Saturday, December 19, 2015

Singleton relates the story of an old-timey, country Christmas

George 'Buster' Singleton
(For decades, local historian and paranormal investigator George “Buster” Singleton published a weekly newspaper column called “Somewhere in Time.” The column below, which was titled “A story of a country Christmas,” was originally published in the Dec. 24, 1997 edition of The Monroe Journal in Monroeville, Ala.)

This is the story of a house built in the early 1800s in what used to be a thriving country community. This old house tells its story of happier times:

“Though I am old and have been deserted for many years, it has not always been this way. My yards are grown over with weeds and brush, and the only sound I hear is the sighing wind through the broken windows and the creaking of my foundation as it settles to the decay of time.

“My hearths are cold, because there is no one to kindle the fires to keep out the chill. My family, that built me, lie sleeping in the old church cemetery up the road aways. I am alone now, but there was a time when I knew the sound of laughter and the patter of little feet in my hallways. These walls hold many memories – dear memories that will dwell within until the foundations crumble.

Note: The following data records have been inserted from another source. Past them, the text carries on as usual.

-- ==== Sys2Proof/Machine/Control.lean ====
section
/-!
DEFINITION. Control flow: row 0x3 of the opcode map (R221 to R224).
-/
namespace Sys2Proof.Machine

/-- A relative target (R221). -/
def relTarget (pc : Word) (imm : BitVec 32) : Word := pc + sextImm imm * 16

/-- The trap of an indirect transfer whose target is not 16-byte aligned (R221). -/
def badTarget (t : Word) : Trap :=
  { code := Cause.misaligned, tv := t, ti := tinfoWord 0 0 false 0 (kindCode .fetch) 0 }

/-- BR (R221). -/
def execBr (o : FB) (s : State) : Out :=
  .next (s.mapMe fun v =>
    if condHolds o.cnd.toNat 64 (v.sreg o.a).toNat (v.sreg o.b).toNat then { v with pc := relTarget v.pc o.imm }
    else v.advance)

/-- JMP (R221). -/
def execJmp (o : FB) (s : State) : Out := .next (s.mapMe fun v => { v with pc := relTarget v.pc o.imm })

/-- CALL (R221). -/
def execCall (o : FB) (s : State) : Out :=
  .next (s.mapMe fun v => { v.putS o.d (v.pc + 16) with pc := relTarget v.pc o.imm })

/-- RET (R221). -/
def execRet (o : FB) (s : State) : Out :=
  let t := s.me.sreg o.a
  if t &&& 0xF != 0 then .next (deliver (badTarget t) s) else .next (s.mapMe fun v => { v with pc := t })

/-- JR (R221): A is read before D is written. -/
def execJr (o : FB) (s : State) : Out :=
  let t := relTarget (s.me.sreg o.a) o.imm
  if t &&& 0xF != 0 then .next (deliver (badTarget t) s)
  else .next (s.mapMe fun v => { v.putS o.d (v.pc + 16) with pc := t })

/-- Whether a word is an instruction that a loop body may not hold (R224); a word that is illegal by R204 is none, and traps
when the body reaches it. -/
def bodyForbids (w : IWord) : Bool :=
  match decode w with
  | .error _ => false
  | .ok i =>
    let op := instrOp i
    w != 0 && w != BitVec.allOnes 128 &&
      ((0x30 ≤ op && op ≤ 0x37 && op != 0x36) || op == 0xE4 || op == 0xE5 || op == 0xD4 || op == 0xD6)

/-- LOOPN (R223, R224). DESIGN CHOICE (log 25): the whole body is fetched before a word of it is judged, so a fetch that fails is reported
before a forbidden word. -/
def execLoopn (o : FB) (s : State) : Out :=
  run (do
    let v := (← get).me
    let base := v.pc + 16
    let len := o.bl.toNat + 1
    let body ← mapL (fun i => fetchWord (base + BitVec.ofNat 64 (16 * i)) false) (List.range len)
    match body.find? bodyForbids with
    | some w => badWord Cause.illegal w
    | none => do
      let k := Reg.sIdx o.a
      let cnt := (List.range (o.nest.toNat + 1)).map fun j => (v.getS (Fin.ofNat 64 (k + j))).toNat % 2 ^ 32
      modify fun s => s.mapMe fun v =>
        if cnt.any (· == 0) then { v with pc := base + BitVec.ofNat 64 (16 * len), loop := none }
        else { v with pc := base, loop := some ⟨base, body, cnt, cnt.map fun _ => 0, true⟩ }) s

/-- NOP (R221). -/
def execNop (_o : FB) (s : State) : Out := .next (s.mapMe Slot.advance)

/-- TRAP (R222): SOFTWARE_TRAP after it completes. -/
def execTrap (o : FB) (s : State) : Out :=
  .next (deliver { code := Cause.softwareTrap, tv := o.imm.setWidth 64, pc := some (s.me.pc + 16) } s)

end Sys2Proof.Machine
end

But before this happens, let me tell of happier times.

“Of all that I remember, I think the happiest times I recall were at Christmas.

“I remember the huge cedar tree that was brought out of the woods and trimmed to perfection before it was placed in the front room. The front room was where all the company was received. The nicest bed, the best chairs, the sofa, and the piano were in the front room.

“After the tree was in place, decorations were made and pine cones, painted all different colors, were placed on the tree. Sweetgum burrs were dipped in silver paint to look like huge snowflakes hanging in the windows. There were also the Indian corn with the many colored ears hanging in clusters at each end of the mantel.

“I could never forget the colorful paper chains looped about the tree, with handmade little paper bells hanging everywhere. Always, there was the silver star, made from tin foil saved from the chewing gum wrappers, in the top of the tree. The star was always packed away after the holidays, so it could be used again the next year.

“Oh yes, I almost forgot about the bunch of mistletoe tacked up in the hallway, just outside the front room door. All the young men would try to catch the young ladies under it where they would try to kiss them.

“I remember the little ones who were looking for Santa Claus on Christmas Eve. Each would place a box or a hat, and on occasion, the dishpan under the tree, for old Santa to put the candy and fruit in.

“There was always a fire left to burn in the huge fireplace for Santa to warm his hands and feet. The coffee pot was placed beside the fireplace, so that all Santa had to do was to pull out a few coals with the fire poker and warm the coffee left for him.

“After supper, all the little ones were sent off to bed in the loft. For the next two or three hours threatening calls would come from the fireside telling them that if they didn’t go to sleep, Santa wasn’t coming. Finally, when there were no more sounds from the loft, a hurried trip was made out to the smokehouse for a taste of homemade blackberry wine. This would help pass the hours while waiting for Santa Claus.

“The next morning was really rough on me, but I really didn’t mind. The little ones would wake up early and nearly knock down the stairs coming down to see what they had in their Christmas boxes.

“After the morning breakfast was over, preparations would begin for the company that would start arriving around nine o’clock.

“After the meal was over, everyone would gather around that heavy piano and sing Christmas carols. That piano had a sound unlike any in the county. That after dinner singing was something to remember.

“I knew the day was about to end when I heard the rattle of the harnesses and the sounds of wagon wheels on the gravel outside.

“Many seasons have passed since I have felt the warmth of Christmas within me. Perhaps in time, someone will come and claim me again and laughter and warmth will abide again within these walls so Christmas will come again. But, until that time, I will wait and remember.”

 (Singleton, the author of the 1991 book “Of Foxfire and Phantom Soldiers,” passed away at the age of 79 on July 19, 2007. A longtime resident of Monroeville, he was born on Dec. 14, 1927 in Marengo County and served as the administrator of the Monroeville National Guard unit from 1964 to 1987. He is buried in Pineville Cemetery in Monroeville. The column above and all of Singleton’s other columns are available to the public through the microfilm records at the Monroe County Public Library in Monroeville. Singleton’s columns are presented here each week for research and scholarship purposes and as part of an effort to keep his work and memory alive.)